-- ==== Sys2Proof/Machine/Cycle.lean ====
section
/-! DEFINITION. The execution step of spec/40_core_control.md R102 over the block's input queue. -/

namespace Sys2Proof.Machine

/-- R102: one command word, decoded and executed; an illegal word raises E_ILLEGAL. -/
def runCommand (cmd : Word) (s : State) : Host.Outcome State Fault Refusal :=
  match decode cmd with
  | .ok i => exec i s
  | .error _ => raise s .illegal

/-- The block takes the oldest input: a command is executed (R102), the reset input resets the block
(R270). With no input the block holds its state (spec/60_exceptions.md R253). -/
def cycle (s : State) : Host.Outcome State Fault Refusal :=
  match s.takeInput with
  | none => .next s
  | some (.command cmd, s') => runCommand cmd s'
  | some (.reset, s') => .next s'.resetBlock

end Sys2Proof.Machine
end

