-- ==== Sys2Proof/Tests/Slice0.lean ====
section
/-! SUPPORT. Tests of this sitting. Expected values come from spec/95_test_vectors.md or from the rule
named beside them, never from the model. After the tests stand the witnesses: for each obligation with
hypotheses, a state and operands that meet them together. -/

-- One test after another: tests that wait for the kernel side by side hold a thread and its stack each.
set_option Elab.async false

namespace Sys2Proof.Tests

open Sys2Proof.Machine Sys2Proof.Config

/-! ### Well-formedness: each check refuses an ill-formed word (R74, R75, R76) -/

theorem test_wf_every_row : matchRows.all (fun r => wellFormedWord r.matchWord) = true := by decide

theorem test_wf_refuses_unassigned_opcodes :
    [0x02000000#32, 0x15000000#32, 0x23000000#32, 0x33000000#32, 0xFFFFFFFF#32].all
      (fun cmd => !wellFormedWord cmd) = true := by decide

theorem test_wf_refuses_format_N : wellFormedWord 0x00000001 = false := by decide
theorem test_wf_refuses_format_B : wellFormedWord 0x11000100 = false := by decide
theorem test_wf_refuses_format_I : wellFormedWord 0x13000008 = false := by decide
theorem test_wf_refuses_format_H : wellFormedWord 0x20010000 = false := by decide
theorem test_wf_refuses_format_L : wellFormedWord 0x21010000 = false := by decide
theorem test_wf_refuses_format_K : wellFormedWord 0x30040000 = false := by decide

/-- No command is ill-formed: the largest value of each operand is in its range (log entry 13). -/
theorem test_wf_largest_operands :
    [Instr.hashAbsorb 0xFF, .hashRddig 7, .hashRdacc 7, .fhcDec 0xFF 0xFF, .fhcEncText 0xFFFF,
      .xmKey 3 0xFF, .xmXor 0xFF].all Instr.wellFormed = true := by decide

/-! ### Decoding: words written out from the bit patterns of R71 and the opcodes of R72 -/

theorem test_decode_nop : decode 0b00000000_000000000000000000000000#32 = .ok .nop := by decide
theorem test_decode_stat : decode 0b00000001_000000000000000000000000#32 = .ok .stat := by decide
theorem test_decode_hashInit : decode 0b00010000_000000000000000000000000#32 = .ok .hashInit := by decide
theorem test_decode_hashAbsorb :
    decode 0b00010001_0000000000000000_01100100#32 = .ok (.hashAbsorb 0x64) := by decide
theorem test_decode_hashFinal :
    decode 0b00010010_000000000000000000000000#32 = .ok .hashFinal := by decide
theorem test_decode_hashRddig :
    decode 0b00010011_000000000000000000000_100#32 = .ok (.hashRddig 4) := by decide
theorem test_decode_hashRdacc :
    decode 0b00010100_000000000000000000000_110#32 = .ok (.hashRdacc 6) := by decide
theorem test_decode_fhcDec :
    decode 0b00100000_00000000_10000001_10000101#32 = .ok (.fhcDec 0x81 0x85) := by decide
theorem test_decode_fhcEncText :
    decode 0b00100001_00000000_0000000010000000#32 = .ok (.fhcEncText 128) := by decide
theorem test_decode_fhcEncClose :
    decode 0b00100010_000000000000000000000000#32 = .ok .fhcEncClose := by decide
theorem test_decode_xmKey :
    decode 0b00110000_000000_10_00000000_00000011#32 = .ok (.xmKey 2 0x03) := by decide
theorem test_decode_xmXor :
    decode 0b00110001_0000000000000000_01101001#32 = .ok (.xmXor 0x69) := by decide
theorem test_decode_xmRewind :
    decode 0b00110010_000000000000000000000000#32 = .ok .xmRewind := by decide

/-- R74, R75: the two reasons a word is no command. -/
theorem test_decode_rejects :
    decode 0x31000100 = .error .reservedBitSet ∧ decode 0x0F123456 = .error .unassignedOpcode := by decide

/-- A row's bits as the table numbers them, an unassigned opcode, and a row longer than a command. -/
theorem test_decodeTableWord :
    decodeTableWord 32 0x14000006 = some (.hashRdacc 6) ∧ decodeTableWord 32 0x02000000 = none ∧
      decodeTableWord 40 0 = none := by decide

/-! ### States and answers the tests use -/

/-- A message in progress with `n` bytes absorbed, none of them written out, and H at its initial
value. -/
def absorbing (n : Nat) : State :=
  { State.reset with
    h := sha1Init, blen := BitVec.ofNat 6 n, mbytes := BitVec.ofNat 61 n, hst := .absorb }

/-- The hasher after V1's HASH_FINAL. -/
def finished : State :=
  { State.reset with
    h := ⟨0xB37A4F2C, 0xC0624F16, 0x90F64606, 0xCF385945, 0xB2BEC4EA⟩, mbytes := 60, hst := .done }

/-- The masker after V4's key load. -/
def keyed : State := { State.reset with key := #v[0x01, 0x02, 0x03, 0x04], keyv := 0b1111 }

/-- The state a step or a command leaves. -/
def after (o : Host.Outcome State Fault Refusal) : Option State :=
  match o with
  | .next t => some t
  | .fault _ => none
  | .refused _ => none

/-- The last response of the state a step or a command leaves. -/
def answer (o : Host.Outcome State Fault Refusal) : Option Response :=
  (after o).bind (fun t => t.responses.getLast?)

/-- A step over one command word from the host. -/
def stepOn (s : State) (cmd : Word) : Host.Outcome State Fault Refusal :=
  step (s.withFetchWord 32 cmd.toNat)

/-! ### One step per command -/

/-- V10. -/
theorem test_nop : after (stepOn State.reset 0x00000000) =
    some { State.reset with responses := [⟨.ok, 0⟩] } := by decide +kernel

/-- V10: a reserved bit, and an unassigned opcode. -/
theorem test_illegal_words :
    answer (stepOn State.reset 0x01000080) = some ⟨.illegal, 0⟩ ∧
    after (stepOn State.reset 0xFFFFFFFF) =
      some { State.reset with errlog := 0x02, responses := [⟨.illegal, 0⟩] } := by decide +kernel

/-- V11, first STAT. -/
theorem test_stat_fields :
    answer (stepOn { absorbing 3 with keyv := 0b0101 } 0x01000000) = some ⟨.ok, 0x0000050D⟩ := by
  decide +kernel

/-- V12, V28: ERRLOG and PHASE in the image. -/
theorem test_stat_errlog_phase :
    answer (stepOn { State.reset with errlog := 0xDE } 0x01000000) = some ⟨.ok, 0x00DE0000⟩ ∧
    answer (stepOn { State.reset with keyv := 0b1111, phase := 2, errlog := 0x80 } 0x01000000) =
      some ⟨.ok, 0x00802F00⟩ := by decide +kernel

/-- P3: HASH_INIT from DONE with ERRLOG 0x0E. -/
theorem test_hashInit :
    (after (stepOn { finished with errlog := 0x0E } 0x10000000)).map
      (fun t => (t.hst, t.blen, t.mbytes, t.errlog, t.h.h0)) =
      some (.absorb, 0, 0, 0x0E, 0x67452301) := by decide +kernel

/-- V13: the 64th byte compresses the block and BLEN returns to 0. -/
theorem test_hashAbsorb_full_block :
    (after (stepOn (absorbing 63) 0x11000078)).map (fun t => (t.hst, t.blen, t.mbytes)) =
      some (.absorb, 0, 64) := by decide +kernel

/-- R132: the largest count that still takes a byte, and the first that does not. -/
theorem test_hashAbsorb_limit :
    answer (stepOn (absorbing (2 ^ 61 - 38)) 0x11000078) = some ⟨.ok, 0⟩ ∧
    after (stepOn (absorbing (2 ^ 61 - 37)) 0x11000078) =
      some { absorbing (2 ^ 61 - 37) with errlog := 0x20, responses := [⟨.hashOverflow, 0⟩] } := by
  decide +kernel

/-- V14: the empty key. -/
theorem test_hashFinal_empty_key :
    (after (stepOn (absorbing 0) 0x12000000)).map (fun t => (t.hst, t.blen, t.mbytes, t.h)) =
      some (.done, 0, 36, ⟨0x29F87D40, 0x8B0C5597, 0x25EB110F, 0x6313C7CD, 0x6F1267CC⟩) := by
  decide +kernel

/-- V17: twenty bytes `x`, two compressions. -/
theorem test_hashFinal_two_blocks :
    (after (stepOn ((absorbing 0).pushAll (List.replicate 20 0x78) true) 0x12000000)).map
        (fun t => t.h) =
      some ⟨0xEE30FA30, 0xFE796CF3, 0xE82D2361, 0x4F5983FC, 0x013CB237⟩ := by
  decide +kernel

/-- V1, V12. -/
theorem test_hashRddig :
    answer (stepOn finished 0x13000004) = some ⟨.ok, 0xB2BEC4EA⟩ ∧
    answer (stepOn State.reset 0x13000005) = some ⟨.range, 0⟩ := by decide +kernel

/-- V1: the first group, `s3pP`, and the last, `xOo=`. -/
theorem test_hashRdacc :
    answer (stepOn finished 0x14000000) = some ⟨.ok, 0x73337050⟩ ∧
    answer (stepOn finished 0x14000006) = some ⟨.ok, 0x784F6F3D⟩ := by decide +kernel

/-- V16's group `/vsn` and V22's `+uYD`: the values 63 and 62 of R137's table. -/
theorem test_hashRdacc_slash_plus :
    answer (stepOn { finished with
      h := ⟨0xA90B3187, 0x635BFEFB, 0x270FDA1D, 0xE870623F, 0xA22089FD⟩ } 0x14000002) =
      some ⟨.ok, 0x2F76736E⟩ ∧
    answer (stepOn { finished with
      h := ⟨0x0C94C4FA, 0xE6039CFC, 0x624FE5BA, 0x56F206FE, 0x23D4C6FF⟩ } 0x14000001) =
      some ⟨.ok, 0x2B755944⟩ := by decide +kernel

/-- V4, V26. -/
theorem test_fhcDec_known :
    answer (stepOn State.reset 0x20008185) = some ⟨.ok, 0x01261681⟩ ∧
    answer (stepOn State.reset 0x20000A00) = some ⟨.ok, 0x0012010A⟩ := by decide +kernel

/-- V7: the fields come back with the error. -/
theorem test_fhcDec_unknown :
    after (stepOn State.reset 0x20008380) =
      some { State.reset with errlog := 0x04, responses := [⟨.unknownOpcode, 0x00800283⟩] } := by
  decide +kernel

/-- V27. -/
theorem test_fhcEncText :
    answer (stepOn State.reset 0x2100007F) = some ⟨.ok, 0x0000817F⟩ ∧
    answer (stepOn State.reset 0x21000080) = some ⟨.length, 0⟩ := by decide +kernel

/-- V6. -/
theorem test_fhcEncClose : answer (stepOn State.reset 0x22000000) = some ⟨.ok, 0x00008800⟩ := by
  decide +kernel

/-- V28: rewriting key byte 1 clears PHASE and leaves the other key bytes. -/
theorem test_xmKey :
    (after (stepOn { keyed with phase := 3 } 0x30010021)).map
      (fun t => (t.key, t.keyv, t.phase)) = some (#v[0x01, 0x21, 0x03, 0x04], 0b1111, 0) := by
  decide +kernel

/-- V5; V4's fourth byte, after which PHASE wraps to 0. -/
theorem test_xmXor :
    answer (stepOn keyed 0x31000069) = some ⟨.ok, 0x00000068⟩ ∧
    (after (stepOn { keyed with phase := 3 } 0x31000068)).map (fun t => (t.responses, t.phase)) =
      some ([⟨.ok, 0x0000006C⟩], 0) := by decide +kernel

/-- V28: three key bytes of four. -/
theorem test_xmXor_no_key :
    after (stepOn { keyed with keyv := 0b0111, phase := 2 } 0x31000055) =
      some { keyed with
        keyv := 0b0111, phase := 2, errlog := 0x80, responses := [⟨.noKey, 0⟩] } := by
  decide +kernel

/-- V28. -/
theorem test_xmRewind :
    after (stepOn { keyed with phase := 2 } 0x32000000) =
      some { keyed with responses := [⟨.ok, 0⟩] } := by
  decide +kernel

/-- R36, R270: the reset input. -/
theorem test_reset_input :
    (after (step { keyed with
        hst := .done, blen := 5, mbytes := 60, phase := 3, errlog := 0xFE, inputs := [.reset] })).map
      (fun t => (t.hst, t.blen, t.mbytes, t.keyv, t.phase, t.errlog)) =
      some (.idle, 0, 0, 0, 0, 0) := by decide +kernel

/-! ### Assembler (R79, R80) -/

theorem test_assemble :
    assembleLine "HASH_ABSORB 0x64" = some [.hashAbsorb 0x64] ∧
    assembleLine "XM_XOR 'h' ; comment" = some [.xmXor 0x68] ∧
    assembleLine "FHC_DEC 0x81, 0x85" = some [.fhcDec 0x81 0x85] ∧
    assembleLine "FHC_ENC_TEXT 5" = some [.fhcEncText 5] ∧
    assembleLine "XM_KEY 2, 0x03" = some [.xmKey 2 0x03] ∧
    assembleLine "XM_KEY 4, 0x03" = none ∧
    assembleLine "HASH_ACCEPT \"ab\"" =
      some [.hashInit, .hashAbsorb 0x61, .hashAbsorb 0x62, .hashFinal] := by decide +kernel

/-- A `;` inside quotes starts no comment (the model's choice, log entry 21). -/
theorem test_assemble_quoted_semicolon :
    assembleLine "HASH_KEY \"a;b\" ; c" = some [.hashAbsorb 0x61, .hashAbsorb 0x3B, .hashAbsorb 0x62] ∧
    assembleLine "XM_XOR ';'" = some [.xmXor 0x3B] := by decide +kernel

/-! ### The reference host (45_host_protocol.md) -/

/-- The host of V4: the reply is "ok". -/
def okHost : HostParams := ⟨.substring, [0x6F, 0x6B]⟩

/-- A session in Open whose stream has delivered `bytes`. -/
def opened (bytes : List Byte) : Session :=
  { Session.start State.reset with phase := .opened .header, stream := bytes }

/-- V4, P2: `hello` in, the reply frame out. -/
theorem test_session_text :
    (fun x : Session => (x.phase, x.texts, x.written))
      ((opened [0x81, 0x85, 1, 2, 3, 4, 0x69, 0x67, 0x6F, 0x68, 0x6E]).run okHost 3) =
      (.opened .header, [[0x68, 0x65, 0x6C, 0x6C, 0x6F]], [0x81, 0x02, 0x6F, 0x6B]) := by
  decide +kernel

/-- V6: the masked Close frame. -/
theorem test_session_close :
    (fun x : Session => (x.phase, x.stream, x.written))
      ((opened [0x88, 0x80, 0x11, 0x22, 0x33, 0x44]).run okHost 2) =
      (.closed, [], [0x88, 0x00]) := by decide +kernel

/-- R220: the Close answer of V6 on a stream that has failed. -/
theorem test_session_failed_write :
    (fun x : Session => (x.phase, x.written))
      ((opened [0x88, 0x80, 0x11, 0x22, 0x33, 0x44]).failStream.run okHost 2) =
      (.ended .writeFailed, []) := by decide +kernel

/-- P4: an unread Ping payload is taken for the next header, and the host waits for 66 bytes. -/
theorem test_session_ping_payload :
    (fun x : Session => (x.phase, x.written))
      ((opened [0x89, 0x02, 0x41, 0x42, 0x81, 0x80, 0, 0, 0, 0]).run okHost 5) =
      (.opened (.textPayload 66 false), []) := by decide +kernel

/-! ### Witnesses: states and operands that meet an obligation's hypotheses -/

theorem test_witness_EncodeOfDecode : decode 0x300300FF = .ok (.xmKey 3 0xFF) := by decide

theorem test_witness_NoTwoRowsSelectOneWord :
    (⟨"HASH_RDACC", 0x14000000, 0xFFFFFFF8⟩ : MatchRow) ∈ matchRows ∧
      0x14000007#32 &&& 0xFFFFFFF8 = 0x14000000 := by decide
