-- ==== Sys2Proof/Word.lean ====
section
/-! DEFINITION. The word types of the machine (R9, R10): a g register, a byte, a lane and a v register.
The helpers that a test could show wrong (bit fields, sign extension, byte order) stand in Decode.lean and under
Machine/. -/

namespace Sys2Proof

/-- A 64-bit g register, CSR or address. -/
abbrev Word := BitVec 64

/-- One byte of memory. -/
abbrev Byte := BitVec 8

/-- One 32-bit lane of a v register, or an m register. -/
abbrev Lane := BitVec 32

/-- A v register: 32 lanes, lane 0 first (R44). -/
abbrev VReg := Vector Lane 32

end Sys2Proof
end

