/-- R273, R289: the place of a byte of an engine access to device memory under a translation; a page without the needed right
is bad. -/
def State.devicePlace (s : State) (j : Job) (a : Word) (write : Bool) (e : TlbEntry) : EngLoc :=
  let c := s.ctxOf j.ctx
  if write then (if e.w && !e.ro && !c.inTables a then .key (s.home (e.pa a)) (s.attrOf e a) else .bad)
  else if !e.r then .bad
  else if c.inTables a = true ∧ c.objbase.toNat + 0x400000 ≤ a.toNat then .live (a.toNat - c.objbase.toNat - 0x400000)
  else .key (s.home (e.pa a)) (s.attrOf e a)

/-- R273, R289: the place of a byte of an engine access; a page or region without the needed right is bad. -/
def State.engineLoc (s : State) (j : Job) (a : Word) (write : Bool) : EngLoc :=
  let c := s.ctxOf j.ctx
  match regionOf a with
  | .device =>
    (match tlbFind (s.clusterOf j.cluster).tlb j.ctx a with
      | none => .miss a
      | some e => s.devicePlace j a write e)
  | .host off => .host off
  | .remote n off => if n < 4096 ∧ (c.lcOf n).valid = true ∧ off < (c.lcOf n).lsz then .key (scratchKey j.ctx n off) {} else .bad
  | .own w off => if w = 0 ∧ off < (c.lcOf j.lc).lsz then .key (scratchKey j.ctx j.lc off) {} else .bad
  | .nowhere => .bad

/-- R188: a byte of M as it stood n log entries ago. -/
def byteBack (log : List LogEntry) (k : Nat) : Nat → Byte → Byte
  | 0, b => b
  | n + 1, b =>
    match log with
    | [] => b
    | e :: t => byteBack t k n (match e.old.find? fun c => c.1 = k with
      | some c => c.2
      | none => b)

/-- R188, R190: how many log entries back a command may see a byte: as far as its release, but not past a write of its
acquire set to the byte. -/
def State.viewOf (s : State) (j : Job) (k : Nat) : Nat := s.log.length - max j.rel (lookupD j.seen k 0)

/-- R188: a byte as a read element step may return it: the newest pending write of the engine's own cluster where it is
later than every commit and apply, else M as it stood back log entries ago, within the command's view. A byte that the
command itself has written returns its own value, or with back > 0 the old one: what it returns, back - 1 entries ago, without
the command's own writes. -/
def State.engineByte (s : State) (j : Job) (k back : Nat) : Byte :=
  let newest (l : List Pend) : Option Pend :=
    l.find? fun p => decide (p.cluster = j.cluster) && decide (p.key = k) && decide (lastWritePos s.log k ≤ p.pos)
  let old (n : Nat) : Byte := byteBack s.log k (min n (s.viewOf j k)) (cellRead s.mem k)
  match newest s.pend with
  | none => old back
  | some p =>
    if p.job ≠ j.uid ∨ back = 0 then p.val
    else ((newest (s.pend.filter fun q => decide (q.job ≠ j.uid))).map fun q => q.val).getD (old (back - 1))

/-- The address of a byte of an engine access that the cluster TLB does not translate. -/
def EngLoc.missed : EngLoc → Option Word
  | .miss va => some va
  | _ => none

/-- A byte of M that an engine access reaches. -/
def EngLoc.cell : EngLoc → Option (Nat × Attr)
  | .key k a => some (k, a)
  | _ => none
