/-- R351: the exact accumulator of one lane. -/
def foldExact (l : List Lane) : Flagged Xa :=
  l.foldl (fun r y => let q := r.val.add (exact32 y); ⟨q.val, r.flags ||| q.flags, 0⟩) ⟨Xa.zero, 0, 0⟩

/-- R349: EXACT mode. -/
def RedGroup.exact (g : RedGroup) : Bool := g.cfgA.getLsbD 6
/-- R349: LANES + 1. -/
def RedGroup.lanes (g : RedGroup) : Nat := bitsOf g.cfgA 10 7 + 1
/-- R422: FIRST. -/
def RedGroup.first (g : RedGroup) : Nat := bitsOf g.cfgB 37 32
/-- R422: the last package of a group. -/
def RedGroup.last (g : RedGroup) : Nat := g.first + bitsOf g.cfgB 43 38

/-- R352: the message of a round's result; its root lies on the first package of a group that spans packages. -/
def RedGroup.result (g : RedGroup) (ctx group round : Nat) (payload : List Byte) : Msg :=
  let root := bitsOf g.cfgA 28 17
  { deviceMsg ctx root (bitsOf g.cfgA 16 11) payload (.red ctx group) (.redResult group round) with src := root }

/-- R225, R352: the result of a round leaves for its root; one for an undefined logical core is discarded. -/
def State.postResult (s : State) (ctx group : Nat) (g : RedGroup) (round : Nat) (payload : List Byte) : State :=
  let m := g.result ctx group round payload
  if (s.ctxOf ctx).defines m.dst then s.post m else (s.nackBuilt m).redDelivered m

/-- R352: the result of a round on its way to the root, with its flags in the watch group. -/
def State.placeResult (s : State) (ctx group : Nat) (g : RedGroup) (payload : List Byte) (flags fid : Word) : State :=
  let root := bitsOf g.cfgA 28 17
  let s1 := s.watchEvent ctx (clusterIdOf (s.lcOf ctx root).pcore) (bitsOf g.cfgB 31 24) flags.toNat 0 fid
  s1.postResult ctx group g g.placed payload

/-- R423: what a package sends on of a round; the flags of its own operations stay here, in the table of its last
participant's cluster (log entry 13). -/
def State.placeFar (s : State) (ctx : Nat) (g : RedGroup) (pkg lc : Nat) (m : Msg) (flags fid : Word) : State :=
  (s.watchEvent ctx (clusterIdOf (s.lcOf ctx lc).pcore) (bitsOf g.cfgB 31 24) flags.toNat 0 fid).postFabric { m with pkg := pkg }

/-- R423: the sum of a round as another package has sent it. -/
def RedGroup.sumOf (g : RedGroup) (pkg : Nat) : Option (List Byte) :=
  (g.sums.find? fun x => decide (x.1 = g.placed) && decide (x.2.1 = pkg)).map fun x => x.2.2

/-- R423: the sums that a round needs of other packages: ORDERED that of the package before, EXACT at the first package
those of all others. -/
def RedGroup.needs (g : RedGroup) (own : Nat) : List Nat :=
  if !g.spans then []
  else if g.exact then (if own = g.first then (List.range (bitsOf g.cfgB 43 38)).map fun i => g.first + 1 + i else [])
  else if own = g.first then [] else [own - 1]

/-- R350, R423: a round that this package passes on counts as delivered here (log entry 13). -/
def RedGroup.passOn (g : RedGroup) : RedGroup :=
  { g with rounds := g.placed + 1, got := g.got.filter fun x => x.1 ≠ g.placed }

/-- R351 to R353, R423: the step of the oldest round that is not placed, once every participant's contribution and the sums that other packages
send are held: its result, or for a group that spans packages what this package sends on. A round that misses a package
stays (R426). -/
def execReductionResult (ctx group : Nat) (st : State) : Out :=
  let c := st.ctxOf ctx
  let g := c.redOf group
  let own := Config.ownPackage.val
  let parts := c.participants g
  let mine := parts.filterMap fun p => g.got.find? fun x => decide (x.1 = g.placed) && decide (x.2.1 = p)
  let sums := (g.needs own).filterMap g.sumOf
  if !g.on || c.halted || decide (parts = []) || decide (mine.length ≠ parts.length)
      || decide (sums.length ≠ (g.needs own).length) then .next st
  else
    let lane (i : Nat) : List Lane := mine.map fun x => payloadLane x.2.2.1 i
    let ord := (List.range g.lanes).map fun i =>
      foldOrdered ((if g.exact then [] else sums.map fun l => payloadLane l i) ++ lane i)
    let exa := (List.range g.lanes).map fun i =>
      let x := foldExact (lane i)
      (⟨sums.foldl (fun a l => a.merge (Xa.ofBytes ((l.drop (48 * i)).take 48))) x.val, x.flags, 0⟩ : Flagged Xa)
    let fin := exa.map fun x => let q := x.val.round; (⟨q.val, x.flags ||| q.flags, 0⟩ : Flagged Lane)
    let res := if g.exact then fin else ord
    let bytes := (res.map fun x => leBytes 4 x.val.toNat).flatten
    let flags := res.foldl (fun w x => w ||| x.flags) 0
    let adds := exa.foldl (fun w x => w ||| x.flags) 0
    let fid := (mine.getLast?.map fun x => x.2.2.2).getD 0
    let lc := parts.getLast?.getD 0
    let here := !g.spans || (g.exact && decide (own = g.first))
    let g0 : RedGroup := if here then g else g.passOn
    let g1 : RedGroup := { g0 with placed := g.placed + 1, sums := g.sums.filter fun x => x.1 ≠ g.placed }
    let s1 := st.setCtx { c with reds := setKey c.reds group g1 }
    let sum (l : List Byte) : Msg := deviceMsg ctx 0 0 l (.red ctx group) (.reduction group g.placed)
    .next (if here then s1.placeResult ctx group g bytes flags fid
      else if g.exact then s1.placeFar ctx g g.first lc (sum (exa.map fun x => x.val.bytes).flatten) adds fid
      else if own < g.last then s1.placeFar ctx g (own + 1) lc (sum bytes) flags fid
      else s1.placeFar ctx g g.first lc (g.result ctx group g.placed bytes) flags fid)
****
# ABOUT THIS TASK
Write out only the lines from the very start of the entries above to the line that includes "namespace Sys2Proof.Machine", both ends included, each one unchanged.

# SOLUTION BELOW
-- ==== Sys2Proof/Machine/Cycle.lean ====
section
/-! DEFINITION. The execution step of spec/40_core_control.md R102 over the block's input queue. -/

namespace Sys2Proof.Machine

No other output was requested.